4 minute read
Pretty Poison
from July-August 2022: Breathe. Food Addicts in Recovery Anonymous (FA)
by FA connection Magazine, for food addicts, by food addicts
In the Twenty-Four Hours a Day book, I read about treating alcohol as a poison. I immediately converted the word alcohol to my addiction substance, which is food. I recalled the fleeting delight I experienced when I partook in the foods that would ultimately try to destroy me. These foods were pretty, but alas, they too were poisons to my mind, body, and spirit.

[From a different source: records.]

-- ==== Sys2Proof/Machine/BusRows.lean ====
section
/-! DEFINITION. The rows of the upstream bus other than commands (R166, R175, R182, R195). -/

namespace Sys2Proof.Machine

/-- MAP_HEADER_WRITE (R172). -/
def execMapHeaderWrite (w : WordWrite) (s : State) : Host.Outcome State Fault Refusal :=
  .next (upstream (cellWrite 0x000 w) s)

/-- ARGUMENT_CELL_WRITE, cells A0 to A5 (R166). -/
def execArgumentCellWrite (cell : Fin 6) (w : WordWrite) (s : State) : Host.Outcome State Fault Refusal :=
  .next (upstream (cellWrite (0x104 + 4 * cell.val) w) s)

/-- ATTENTION_MASK_WRITE (R196). -/
def execAttentionMaskWrite (w : WordWrite) (s : State) : Host.Outcome State Fault Refusal :=
  .next (upstream (cellWrite 0x12C w) s)

/-- EVENT_CONSUMER_INDEX_WRITE (R198). -/
def execEventConsumerIndexWrite (w : WordWrite) (s : State) : Host.Outcome State Fault Refusal :=
  .next (upstream (cellWrite 0x130 w) s)

/-- REPORT_CONSUMER_INDEX_WRITE (R159). -/
def execReportConsumerIndexWrite (w : WordWrite) (s : State) : Host.Outcome State Fault Refusal :=
  .next (upstream (cellWrite 0x134 w) s)

/-- WINDOW_SELECT_WRITE (R193). -/
def execWindowSelectWrite (w : WordWrite) (s : State) : Host.Outcome State Fault Refusal :=
  .next (upstream (cellWrite 0x138 w) s)

/-- PARAMETER_WRITE, words 0 to 127 of the parameter area (R202). -/
def execParameterWrite (n : Fin 128) (w : WordWrite) (s : State) : Host.Outcome State Fault Refusal :=
  .next (upstream (cellWrite (0x200 + 4 * n.val) w) s)

/-- UPSTREAM_WRITE: a word with no row of its own, decoded by its address (R178, R182). -/
def execUpstreamWrite (index : BitVec 22) (w : WordWrite) (s : State) : Host.Outcome State Fault Refusal :=
  .next (upstream (memoryWrite index w) s)

/-- POSTING: the tag write of a slot with the post flag set (R175). -/
def execPosting (index : BitVec 22) (w : WordWrite) (s : State) : Host.Outcome State Fault Refusal :=
  .next (upstream (memoryWrite index w) s)

/-- BURST_RESUME: the access that waited is served (R176, R182). -/
def execBurstResume (s : State) : Host.Outcome State Fault Refusal :=
  .next (serveWaiting s.path.upWait s)

/-- CAUSE_CELL_READ, with the words of its burst that are served with it (R182, R195). -/
def execCauseCellRead (b : ReadBurst) (s : State) : Host.Outcome State Fault Refusal :=
  .next (upstreamBurst (causeBurst b) s)

end Sys2Proof.Machine
end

Going down certain aisles in the grocery store would awaken my addiction. The food seemed to be screaming for me, clamoring for me, welcoming me home. The packages, with colors so bright and inviting and the writing so bold and beckoning, promised sheer bliss. The lure was unmistakable. Time and time again I would give in, my brain lighting up as I tore open that prettily packaged poison, and I would overeat to the point of disgust, shame, and severe physical discomfort. Once I began eating, I was powerless over the food for periods lasting from two days to three weeks. Each morning, I would wake up hoping that the food wouldn’t conquer me, though it inevitably would. Those packages had won the willpower battle—again.

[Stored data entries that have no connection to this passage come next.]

-- ==== Sys2Proof/Certificates/Slice0/Obligations.lean ====
section
/-! DEFINITION. The statements for the provers. A statement of a row gives the whole next state where the rules
give it: `commandSeen` and `cellSeen` (Safety) are the state with the word forwarded to memory, and an update
leaves every field that it does not name. `finish` is the planner run that ends a step, `postEvent` the posting
of an event; each has a statement of its own. -/

open Sys2Proof Sys2Proof.Machine

/-! ## The part as a whole -/

/-- The command at the front of the queue is taken, with the rest left to wait. That commands wait in a queue is the
model's choice (log 25). -/
def Obligations.StepTakesTheFront : Prop :=
  ∀ (c : Instr) (rest : List Instr) (s : State),
    step { s with pending := c :: rest } = exec c { s with pending := rest }

/-- The values after power-on that a rule gives (R1, R46, R88, R90, R91, R94, R113, R117, R126, R130, R137, R139, R164,
R166, R171, R179, R181, R183, R189, R192 to R196, R199). The two jobs queued are those of the LOADING that R171 begins
(R170). That no parameter copy has been made shows in a flag of the model's own (log 3). -/
def Obligations.ResetValues : Prop :=
  let r := State.reset
  r.path.mode = .loading ∧ r.path.jobs = [mapBlockJob, paramAreaJob] ∧ r.path.held = [] ∧ r.path.zones = [] ∧
  r.path.drops = List.replicate 8 0 ∧ r.path.reported = List.replicate 8 false ∧ r.path.lastDrop = none ∧
  r.path.reloadPending = false ∧ r.path.upWait = [] ∧
  r.cmd.code = .none ∧ r.cmd.echoed = 0 ∧ r.cmd.count = 0 ∧ r.cmd.lotStart = none ∧ inProgressFlag r = false ∧
  r.cmd.args = List.replicate 6 0 ∧ r.cmd.causes = 0 ∧ r.cmd.mask = 31 ∧ r.cmd.evNext = 0 ∧ r.cmd.evWrap = 0 ∧
  r.cmd.evConsumer = 0 ∧ r.cmd.evLost = false ∧ r.cmd.ms = 0 ∧ r.cmd.paramsValid = false ∧
  r.cmd.resetCause = .power ∧ r.cmd.warm = false ∧ r.cmd.resetting = false ∧ r.cmd.windowSel = 0 ∧
  attentionLine r = false ∧
  r.lots = ⟨none, none⟩ ∧ (∀ i, waferAt r i = none) ∧ r.table = [] ∧
  r.handling.state = .idle ∧ r.handling.order = none ∧ r.handling.tag = 0 ∧ r.handling.lastExpired = none ∧
  r.handling.removals = [] ∧ r.handling.prealign = none ∧
  (∀ p, portState r p = ⟨⟨false, false⟩, ⟨false, false⟩, none, none⟩) ∧
  r.visit = ⟨none, ⟨false, false, none, false⟩, 0, none, none, 0, none⟩ ∧
  r.focus.state = .idle ∧ r.focus.unsettled = false ∧ r.focus.run = 0 ∧ r.focus.settle = 0 ∧ r.focus.holdover = 0 ∧
  r.focus.accepted = [] ∧ r.focus.output = 0 ∧ r.focus.map = [] ∧ r.focus.seed = none ∧ r.focus.owed = true ∧
  r.focus.trace = none ∧ r.focus.traceHanded = false ∧
  r.guard = ⟨.normal, 0, 0, none⟩ ∧ r.report = ⟨[], 0, 0, 0⟩

/-- The state after power-on meets the invariant of `StepKeepsGoodState`. -/
def Obligations.ResetIsGood : Prop := GoodState State.reset

/-- The invariant of the part, which every step keeps: at most 16 jobs (R183), memory in its one form (log 1), 50 places
of wafer records (R14), the revisit table within its bounds and without a double entry (R69), zones and held slots
below the configuration page (R168, R176), copies of every argument cell and parameter word (R166, R202), and no
planner run left over (log 9). -/
def Obligations.StepKeepsGoodState : Prop :=
  ∀ s t : State, GoodState s → step s = .next t → GoodState t

/-- A HARD trip is latched (R141, R143, R144): while the guard is HARD_TRIPPED, every well-formed command but a
GUARD_CLEAR, a reset of the whole part, and a resumed access (which may be a GUARD_CLEAR) leaves it so, with its
trip height, and leaves the focus output where it is. -/
def Obligations.HardTripIsLatched : Prop :=
  ∀ (c : Instr) (s t : State), c.wellFormed = true →
    c ≠ .powerOn → c ≠ .lineReset → (∀ w, c ≠ .guardClear w) → (c = .burstResume → s.path.upWait = []) →
    s.guard.state = .hardTripped → exec c s = .next t →
      t.guard.state = .hardTripped ∧ t.guard.tripHeight = s.guard.tripHeight ∧
      t.focus.output = s.focus.output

Since I have been in FA, the poison food whispers, but it is barely audible. I am no longer bewitched by it. Today, I don’t see the appeal. I see misery, shackles, and death. Because of continuous, contented abstinence, I can now see beyond the pretty poison to the traps of addictive eating and obsessive thinking. It wasn’t always easy to say no to the food. There was never a pantry, refrigerator, or drawer beyond my reach. I’d find the food, devour it, and cower in shame at all the pretty, empty boxes and packages left behind—evidence of my steadfast addiction and unmanageable life. When I didn’t have the food available, it was just a car drive away. How my brain lit up when I desperately grabbed those keys. I was free to choose what I wanted, to eat what I wanted, and to continue in my misery and shame (though the addiction cunningly hid those). The addiction made me forget that these appealing things would eventually kill me. The addiction compelled me to stuff, eat, hoard, and hide. Food made life better, until it didn’t.
One day, after buying a sugar-flour item, I sat and ate and cried and ate and cried and ate. I was so empty spiritually and so depressed emotionally, but I knew of no other solution than to eat. Food no longer satisfied, but what else could I do with my emotions but stuff them down into oblivion? I had no other solutions; food was my solution.

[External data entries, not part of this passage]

/-- Either way the records kept are those out of their slots, and the handling unit but for a planner run, the command
unit and the paths of memory are as before. -/
theorem buildLotZero_frame {s : State} (hlength : TableOfWafers s) : ∃ q n d, buildLotZero s = { s with
    wafers := s.wafers.map (keepRecord s.nextRun), lots := q, nextRun := n
    handling := { s.handling with runDue := d } } := by
  by_cases h : ∃ i w, waferAt s i = some w ∧ w.location ≠ .slot
  · exact ⟨_, _, true, buildLotZero_of_some hlength h⟩
  · refine ⟨_, _, s.handling.runDue, buildLotZero_of_none fun i w hw => ?_⟩
    by_contra hout
    exact h ⟨i, w, hw, hout⟩

/-! ## The completion of a soft reset -/

/-- The state in which a soft reset that completes builds lot 0 (R191). -/
def resetDone (s : State) : State :=
  { s with cmd := { s.cmd with resetting := false }, path := { s.path with held := [] } }

theorem settleHandling_eq (s : State) : settleHandling s =
    if anyUnknown s = true then
      { s with handling := { s.handling with prealign := none, removals := [], state := .halted } }
    else { s with handling := { s.handling with prealign := none, removals := [], state := .idle, runDue := true } } := rfl

/-- What a soft reset that completes leaves. -/
theorem completeReset_frame {s : State} (hlength : TableOfWafers s) : ∃ q n d, completeReset s = { s with
    cmd := { s.cmd with resetting := false }
    path := { s.path with held := [] }
    wafers := s.wafers.map (keepRecord s.nextRun), lots := q, nextRun := n
    handling := if anyUnknown (buildLotZero (resetDone s)) = true
      then { s.handling with prealign := none, removals := [], state := .halted, runDue := d }
      else { s.handling with prealign := none, removals := [], state := .idle, runDue := true } } ∧
    q = (buildLotZero (resetDone s)).lots := by
  obtain ⟨q, n, d, hbuild⟩ := buildLotZero_frame (s := resetDone s) hlength
  refine ⟨q, n, d, ?_, by rw [hbuild]⟩
  have hall : completeReset s = settleHandling (buildLotZero (resetDone s)) := rfl
  rw [hall, settleHandling_eq]
  split
  · rw [hbuild]
    rfl
  · rw [hbuild]
    rfl

theorem anyUnknown_buildLotZero {s : State} (hlength : TableOfWafers s) :
    anyUnknown (buildLotZero s) = true ↔ ∃ i w, waferAt s i = some w ∧ w.location = .unknown := by
  obtain ⟨q, n, d, hbuild⟩ := buildLotZero_frame hlength
  have hrecords : ∀ i, waferAt (buildLotZero s) i = keepRecord s.nextRun (waferAt s i) :=
    waferAt_keepRecord s.nextRun (by rw [hbuild])
  rw [anyUnknown_iff]
  constructor
  · rintro ⟨i, x, -, hx, hunknown⟩
    obtain ⟨w, hw, -, rfl⟩ := keepRecord_eq_some ((hrecords i).symm.trans hx)
    exact ⟨i, w, hw, hunknown⟩
  · rintro ⟨i, w, hw, hunknown⟩
    refine ⟨i, keptWafer s.nextRun w, (lt_of_waferAt hw).trans_eq hlength, ?_, hunknown⟩
    rw [hrecords, hw, keepRecord_out _ (by rw [hunknown]; nofun)]

/-- A planner run takes a WAITING wafer at most from its slot. -/
theorem waferAt_finish {s : State} (h : ∀ i w, waferAt s i = some w → w.phase ≠ .waiting) (i : Nat) :
    waferAt (finish s) i = waferAt s i := by
  have hissue : ∀ p (u : State), u.wafers = s.wafers → waferAt (issue p u) i = waferAt s i := by
    intro p u hu
    have hsent : waferAt (sendOrder p false u) i = waferAt s i := waferAt_congr hu i
    unfold issue feedPhase
    split
    · by_cases hi : i = p.wafer
      · rw [← hi, waferAt_updWafer_same, hsent]
        cases hw : waferAt s i with
        | none => rfl
        | some w => rw [Option.map_some, if_neg (h i w hw)]
      · rw [waferAt_updWafer_ne hi, hsent]
    · exact hsent
  unfold finish
  split
  · unfold runPlanner
    split
    · split
      · exact hissue _ _ rfl
      · rfl
    · rfl
  · rfl

/-- A planner run changes the handling unit's state, tag and order alone. -/
theorem finish_prealign (s : State) : (finish s).handling.prealign = s.handling.prealign := by
  unfold finish
  split
  · exact (runPlanner_reviewKeeps _).prealign
  · rfl

theorem finish_halted {s : State} (h : s.handling.state = .halted) : (finish s).handling.state = .halted := by
  rw [finish_of_not_runs fun hruns => by
    obtain ⟨-, hidle, -⟩ := hruns
    rw [h] at hidle
    rcases hidle with hidle | hidle <;> cases hidle]
  exact h

theorem sameZone_iff (old new : List Zone) (k : ZoneKind) : sameZone old new k = true ↔
    ∃ y z, old.find? (fun x => x.kind == k) = some y ∧ new.find? (fun x => x.kind == k) = some z ∧
      y.page = z.page ∧ y.pages = z.pages := by
  unfold sameZone zoneIn
  cases old.find? (fun x => x.kind == k) <;> cases new.find? (fun x => x.kind == k) <;> simp

/-- What the two jobs of LOADING read (R170). -/
theorem headWords_of_mapBlock {s : State} {js : List Job} (h : s.path.jobs = mapBlockJob :: js) :
    headWords s = readWords s.mem 36 0xFFF000 := by
  rw [headWords, h]
  rfl

theorem readWords_add (m : Memory) (j k a : Nat) :
    readWords m (j + k) a = readWords m j a ++ readWords m k (a + 4 * j) := by
  induction j generalizing a with
  | zero => rw [Nat.zero_add]; rfl
  | succ j ih =>
    rw [Nat.succ_add, readWords, readWords, ih, List.cons_append, Nat.mul_succ, Nat.add_assoc, Nat.add_comm 4]

theorem runBursts_readBlocks (m : Memory) (n a : Nat) (got : List Word) :
    runBursts m got (readBlocks n a) = (m, got ++ readWords m (8 * n) a) := by
  induction n generalizing a got with
  | zero => rw [readBlocks, runBursts, Nat.mul_zero, readWords, List.append_nil]
  | succ n ih =>
    rw [readBlocks, runBursts, runBurst, ih, Nat.mul_succ, Nat.add_comm (8 * n) 8, readWords_add, List.append_assoc]

theorem headWords_of_paramArea {s : State} {js : List Job} (h : s.path.jobs = paramAreaJob :: js) :
    headWords s = readWords s.mem 128 0xFFF200 := by
  rw [headWords, h]
  exact congrArg Prod.snd (runBursts_readBlocks s.mem 16 0xFFF200 [])

theorem finishHead_of_mapBlock {s : State} {js : List Job} (h : s.path.jobs = mapBlockJob :: js) :
    finishHead s = { s with path := { s.path with jobs := js } } := by
  rw [finishHead, h]
  rfl

theorem Posts.units {s t : State} (h : Posts s t) :
    t.path.mode = s.path.mode ∧ t.path.zones = s.path.zones ∧ t.report = s.report := by
  obtain ⟨c, js, ps, hframe⟩ := h.frame
  rw [hframe]
  exact ⟨rfl, rfl, rfl⟩

theorem postEvent_cause (s : State) (k : EventKind) (w : Option Nat) (a b : Word) {n : Nat}
    (h : k.category.bit.getLsbD n = true) : (postEvent k w a b s).cmd.causes.getLsbD n = true := by
  rw [postEvent_causes, BitVec.getLsbD_or, h, Bool.or_true]

theorem loaded_of_valid {s : State} (h : mapFault (headerCount (headWords s)) (zonesOfWords (headWords s)) = none) :
    (loaded s).path.mode = .mapped ∧ (loaded s).path.zones = zonesOfWords (headWords s) ∧
    (loaded s).cmd.causes.getLsbD 4 = true ∧
    (sameZone s.path.zones (zonesOfWords (headWords s)) .reports = true → (loaded s).report = s.report) ∧
    (sameZone s.path.zones (zonesOfWords (headWords s)) .reports = false → (loaded s).report.producer = 0 ∧
      (loaded s).report.wrap = 0 ∧ (loaded s).report.consumer = 0) := by
  obtain ⟨-, hmode, hzones, hsame, hmoved⟩ := withRings_loads (zonesOfWords (headWords s)) (headWords (finishHead s)) s
  have hposts := clampedEvents_posts (headWords (finishHead s)) (postEvent .mapReloaded none
    (word (headerGeneration (headWords s))) (word (headerCount (headWords s)))
    (withRings (zonesOfWords (headWords s)) (headWords (finishHead s)) s))
  obtain ⟨hm, hz, hr⟩ := hposts.units
  obtain ⟨hm', hz', hr'⟩ := (postEvent_posts (withRings (zonesOfWords (headWords s)) (headWords (finishHead s)) s)
    .mapReloaded none (word (headerGeneration (headWords s))) (word (headerCount (headWords s)))).units
  have hreport := hr.trans hr'
  rw [loaded, applyMap_of_valid h]
  refine ⟨hm.trans (hm'.trans hmode), hz.trans (hz'.trans hzones), hposts.causes 4 (postEvent_cause _ _ _ _ _ rfl),
    fun hs => hreport.trans (hsame hs), fun hs => ?_⟩
  rw [hreport]
  exact hmoved hs

theorem loaded_of_invalid {s : State} (h : mapFault (headerCount (headWords s)) (zonesOfWords (headWords s)) ≠ none) :
    (loaded s).path.mode = .transparent ∧ (loaded s).path.zones = [] ∧ (loaded s).cmd.causes.getLsbD 0 = true := by
  obtain ⟨⟨reason, i⟩, hfault⟩ := Option.ne_none_iff_exists'.mp h
  rw [loaded, applyMap_of_invalid hfault]
  have hposts := clampedEvents_posts (headWords (finishHead s)) (postEvent .mapInvalid none (word reason) (word i)
    (setMap .transparent [] (copied (headWords (finishHead s)) s)))
  obtain ⟨hm, hz, -⟩ := hposts.units
  obtain ⟨hm', hz', -⟩ := (postEvent_posts (setMap .transparent [] (copied (headWords (finishHead s)) s)) .mapInvalid none
    (word reason) (word i)).units
  exact ⟨hm.trans hm', hz.trans hz', hposts.causes 0 (postEvent_cause _ _ _ _ _ rfl)⟩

It was through my recovery in FA that I realized that my emotional pain was what compelled me to eat. The alluring packaging of the sugar, flour, and binge foods was only a smokescreen to distract me from fear, pride, perfectionism, shame, negative thinking, and dishonesty.
I don’t think I’ve ever met a sugar product I didn’t like since I was three years old. Sugar calmed my fears and shielded me, albeit temporarily, from the emotional pain of parental criticism and neglect growing up. After two years of abstinence, I still avoid certain aisles of the grocery store. Why tamper with serenity? Why torture myself with the past? I have a new life in recovery, and there’s no food, no pretty poison, that can compare to the delectable recovery I enjoy today.
How did I get to contented abstinence? In a word, surrender. I was arrogant enough to think that I would be an exception to following the FA program. I finally realized I needed to surrender to the program just as my sponsor outlined it to me. It’s not prettily packaged, but it’s tried and true by thousands of addicts before me.
While doing some grocery shopping the other day, I passed by an establishment where I used to feed my addiction. For a fleeting moment, I remembered the aroma, the taste, and the feel of that item. I continued to drive past the place, knowing it was no longer an option for me; not my food. How do I do it? It’s truly spiritual work—99 percent of God working in me, and 1 percent of me surrendering to God as I follow the FA program. My days are already planned, and recovery helps me to roll with the spontaneity and unforeseen problems that used to unhinge me and drive me back to the food.
Recovery feels so good it often brings me to tears, knowing that I have a new life when I say no to the pretty poisons that attempted to choke the life from me, literally and figuratively. My food today comes primarily from nature, and my way of living and eating comes from God.